3 top mining stocks in a post-Brexit world: BHP Billiton plc, Rio Tinto plc and Centamin plc

Since the EU referendum, shares in gold producer Centamin (LSE: CEY) have soared by 47%. The key reason for this is a flight to safety among nervous investors, with gold seen as a store of wealth during an uncertain period.

Looking ahead, the likelihood of further volatility in stock markets means that the gold price should keep rising. That’s especially the case since US interest rate increases have been slower than expected. This means that gold has less competition from income-producing assets and so is more appealing on a relative basis.

The rise in the gold price will benefit Centamin and its gold-producing peers. This is evident from the forecast rise in its bottom line of 55% in the current year, which puts it on a price-to-earnings growth (PEG) ratio of just 0.3. This indicates that while it has risen significantly in recent weeks, Centamin’s share price could move much higher over the short-to-medium term.

Furthermore, today’s update from Centamin shows that it has increased production by 30% in Q2 versus the same period last year. This is 12% higher than the previous quarter and shows that the company is on track to meet its long-term production targets. And with productivity being high and the optimisation of the processing operation continuing, Centamin also seems to be on track to record excellent returns in future.

Well-positioned for growth?

Despite challenges in the iron ore price in recent months, Rio Tinto (LSE: RIO) remains a top-notch mining play for the long haul. That’s at least partly because of the strength of its asset base as well as its exceptionally low cost curve. This means that Rio Tinto is well-equipped to survive and prosper from any further downturns in the iron ore industry and could grab market share so as to record improved profitability in the long run.

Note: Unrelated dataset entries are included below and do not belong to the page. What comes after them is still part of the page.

-- ==== Sys2Proof/Machine/Orders.lean ====
section
/-! DEFINITION. The Order Unit's operations on the order list (chapter 8): making, withdrawing, completing and
timing out orders, wanted changes, and the waiting valves. -/

namespace Sys2Proof.Machine

/-- The action that brings a valve to a wanted position (R146). -/
def Position.action : Position → OrderAction
  | .opened => .opening
  | .closed => .close

/-- The reported position that completes an action (R151). -/
def OrderAction.target : OrderAction → Reported
  | .opening => .opened
  | .close => .closed

/-- The channel of a valve's orders (R145). -/
def Operation.channel : Operation → Channel
  | .remote => .remote
  | .manual => .crew

/-- The serial after `n`, wrapping from 65535 to 1 (R146). -/
def serialAfter (n : Nat) : Nat := if 65535 ≤ n then 1 else n + 1

/-- Skip serials held by an order in the list (R146). The list holds at most `fuel` of them. -/
def skipSerials (orders : Table Order) : Nat → Nat → Nat
  | 0, n => n
  | fuel + 1, n => if Table.has orders n then skipSerials orders fuel (serialAfter n) else n

/-- Change a valve's record and mark the change (R144). -/
def changeValve (v : Nat) (f : Valve → Valve) (s : State) : State := markValve v (s.updValve v f)

/-- An order for valve `v` is queued, or the valve becomes WAITING where the list is full (R146). -/
def queueOrder (v : Nat) (s : State) : State :=
  match Table.at? s.valves v with
  | none => s
  | some a =>
    if s.orders.length < Config.orderCapacity then
      let n := s.orderUnit.nextSerial
      let o : Order :=
        { valve := v, action := a.wanted.action, channel := a.operation.channel, state := .queued,
          queued := s.now, fetched := none, expiry := none }
      let orders := Table.put s.orders n o
      changeValve v (fun a => { a with orderState := .queued, orderSerial := some n, waitingSince := none })
        ((s.setOrders orders).setOrderUnit
          { s.orderUnit with nextSerial := skipSerials orders orders.length (serialAfter n) })
    else
      changeValve v (fun a => { a with orderState := .waiting, orderSerial := none, waitingSince := some s.now }) s

/-- The valve takes order state NONE or STALLED, with no serial, no follow-up and no waiting since (R144). -/
def settleOrder (st : OrderStatus) (v : Nat) (s : State) : State :=
  changeValve v (fun a =>
    { a with orderState := st, orderSerial := none, followUp := false, waitingSince := none }) s

/-- Take the valve's order out of the list (R147, R151, R154, R156). -/
def removeOrder (a : Valve) (s : State) : State :=
  match a.orderSerial with
  | none => s
  | some n => s.setOrders (Table.del s.orders n)

/-- Queue the order a valve is owed, if it is operable and not at its wanted position; otherwise its order
state becomes NONE (R147, R151, R157, R160). -/
def queueIfOwed (v : Nat) (s : State) : State :=
  if Table.test s.valves v (fun a => !a.inoperable && !a.atWanted) then queueOrder v s else settleOrder .none v s

/-- The waiting valves, with their waiting since. -/
def waitingValves (s : State) : List (Nat × Nat) :=
  s.valves.filterMap (fun r =>
    if r.2.orderState = .waiting then some (r.2.waitingSince.getD 0, r.1) else none)

/-- Earliest second first, then lowest number (R160). -/
def earlier (x y : Nat × Nat) : Bool := x.1 < y.1 || (x.1 = y.1 && x.2 < y.2)

/-- Draw waiting valves while the list has room (R160). Each drawing takes one valve out of WAITING. -/
def drawWaitingFrom : Nat → State → State
  | 0, s => s
  | fuel + 1, s =>
    if s.orders.length < Config.orderCapacity then
      match leastBy earlier (waitingValves s) with
      | none => s
      | some w => drawWaitingFrom fuel (queueIfOwed w.2 (settleOrder .none w.2 s))
    else s

/-- The waiting valves are drawn (R160). -/
def drawWaiting (s : State) : State := drawWaitingFrom (waitingValves s).length s

/-- A wanted change of one valve is taken by its order state (R147). -/
def wantedChange (v : Nat) (s : State) : State :=
  match Table.at? s.valves v with
  | none => s
  | some a =>
    if a.orderState = .fetched then
      if a.followUp then s else changeValve v (fun a => { a with followUp := true }) s
    else if a.inoperable then s
    else
      match a.orderState with
      | .queued => queueIfOwed v (settleOrder .none v (removeOrder a s))
      | .waiting => s
      | _ => if a.orderState = .none && a.atWanted then s else queueIfOwed v s

/-- A wanted change of one of the valves withdraws a QUEUED order (R147). -/
def withdraws (s : State) (l : List Nat) : Bool :=
  l.any (fun v => Table.test s.valves v (fun a => a.orderState = .queued && !a.inoperable))

/-- The wanted changes of one transfer or release, which are one hand-off (R147). Where it has withdrawn an order
the waiting valves are drawn, once, after the last of its changes (R160); a hand-off that has withdrawn none
draws none, and leaves a place that its request freed before to the drawing at the request's end (R158; log 32). -/
def wantedChanges (l : List Nat) (s : State) : State :=
  let s1 := l.foldl (fun s v => wantedChange v s) s
  if withdraws s l then drawWaiting s1 else s1

/-- An order completes: it leaves the list, and a follow-up order may be owed (R151). -/
def completeOrder (v : Nat) (a : Valve) (o : Order) (s : State) : State :=
  let s1 := settleOrder .none v (removeOrder a s)
  if o.state = .fetched && a.followUp then queueIfOwed v s1 else s1

/-- Fetch order: CLOSE before OPEN, then the earliest queued second, then the lowest serial (R153). -/
def fetchBefore (x y : Nat × Order) : Bool :=
  let k (r : Nat × Order) := (r.2.action.code, r.2.queued, r.1)
  (k x).1 < (k y).1 ||
    ((k x).1 = (k y).1 && earlier (k x).2 (k y).2)

/-- An order meets the conditions of a desk's fetch (R153). -/
def fetchable (s : State) (desk : Nat) (o : Order) : Bool :=
  o.state = .queued &&
    (desk = 0 || Table.test s.valves o.valve (fun a => a.inWindow s desk)) &&
    !(o.channel = .remote &&
      Table.test s.valves o.valve (fun a => a.tag.any (fun t => (concentrator s t.concentrator).state = .down)))

/-- ORDER FAILED is set on every plan whose active list names the valve (R139, R154). -/
def failPlans (v : Nat) (s : State) : State :=
  (Table.which s.plans (fun p => p.activeState != .idle && p.active.contains v && !p.orderFailed)).foldl
    (fun s p => markPlan p (s.updPlan p (fun q => { q with orderFailed := true }))) s

/-- Valve `v` is STALLED. -/
def stalled (s : State) (v : Nat) : Bool := Table.test s.valves v (fun a => a.orderState = .stalled)

/-- ORDER FAILED becomes no on every plan whose active list names the valve and no STALLED valve
(R139, R157, R159). -/
def clearFailed (v : Nat) (s : State) : State :=
  (Table.which s.plans (fun p => p.orderFailed && p.active.contains v && !p.active.any (stalled s))).foldl
    (fun s p => markPlan p (s.updPlan p (fun q => { q with orderFailed := false }))) s

/-- One FETCHED order times out: it leaves the list, its valve is STALLED, its plans' ORDER FAILED is set
(R154 steps 1-3). -/
def timeOutOrder (n : Nat) (s : State) : State :=
  match Table.at? s.orders n with
  | none => s
  | some o => failPlans o.valve (settleOrder .stalled o.valve (s.setOrders (Table.del s.orders n)))

/-- The Order Unit's work at a second event (R154). -/
def timeOutOrders (s : State) : State :=
  let expired := s.orders.filter (fun r => r.2.state = .fetched && r.2.expiry.any (fun e => e ≤ s.now))
  match expired with
  | [] => s
  | _ =>
    let last := expired.foldl (fun m r => max m r.2.valve) 0
    let s1 := (Table.keys expired).foldl (fun s n => timeOutOrder n s) s
    drawWaiting
      (raise .order (s1.setOrderUnit { s1.orderUnit with timeout := { set := true, valve := some last } }))

end Sys2Proof.Machine
end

Although Rio Tinto’s share price gains of 27% in the last six months are impressive, there could be much more to come. It trades on a price-to-book (P/B) ratio of less than 1, which indicates that upward rerating potential is high. Certainly, uncertainty is considerable given the fact that Rio Tinto is undergoing a period of management change that could see a refreshed strategy, but it seems to have the required ingredients to deliver further rises in its share price.

Dealing with change

Meanwhile, BHP Billiton (LSE: BLT) continues to offer upbeat long-term growth prospects. It’s currently enduring a period of major change that has included asset spin-offs and cost-cutting. While this process has been challenging for its investors, it should create a more efficient and leaner business that can better withstand further falls in commodity prices over the medium-to-long term.

In fact, as soon as next year BHP Billiton is expected to begin to improve on its disappointing performance of recent years. It’s forecast to deliver a rise in earnings of 162% and although this is highly dependent on the prevailing commodity prices, BHP Billiton offers a sufficiently wide margin of safety to merit purchase at the present time. For example, it has a PEG ratio of only 0.2 and given its financial strength and sound strategy, this is a relatively appealing price to pay.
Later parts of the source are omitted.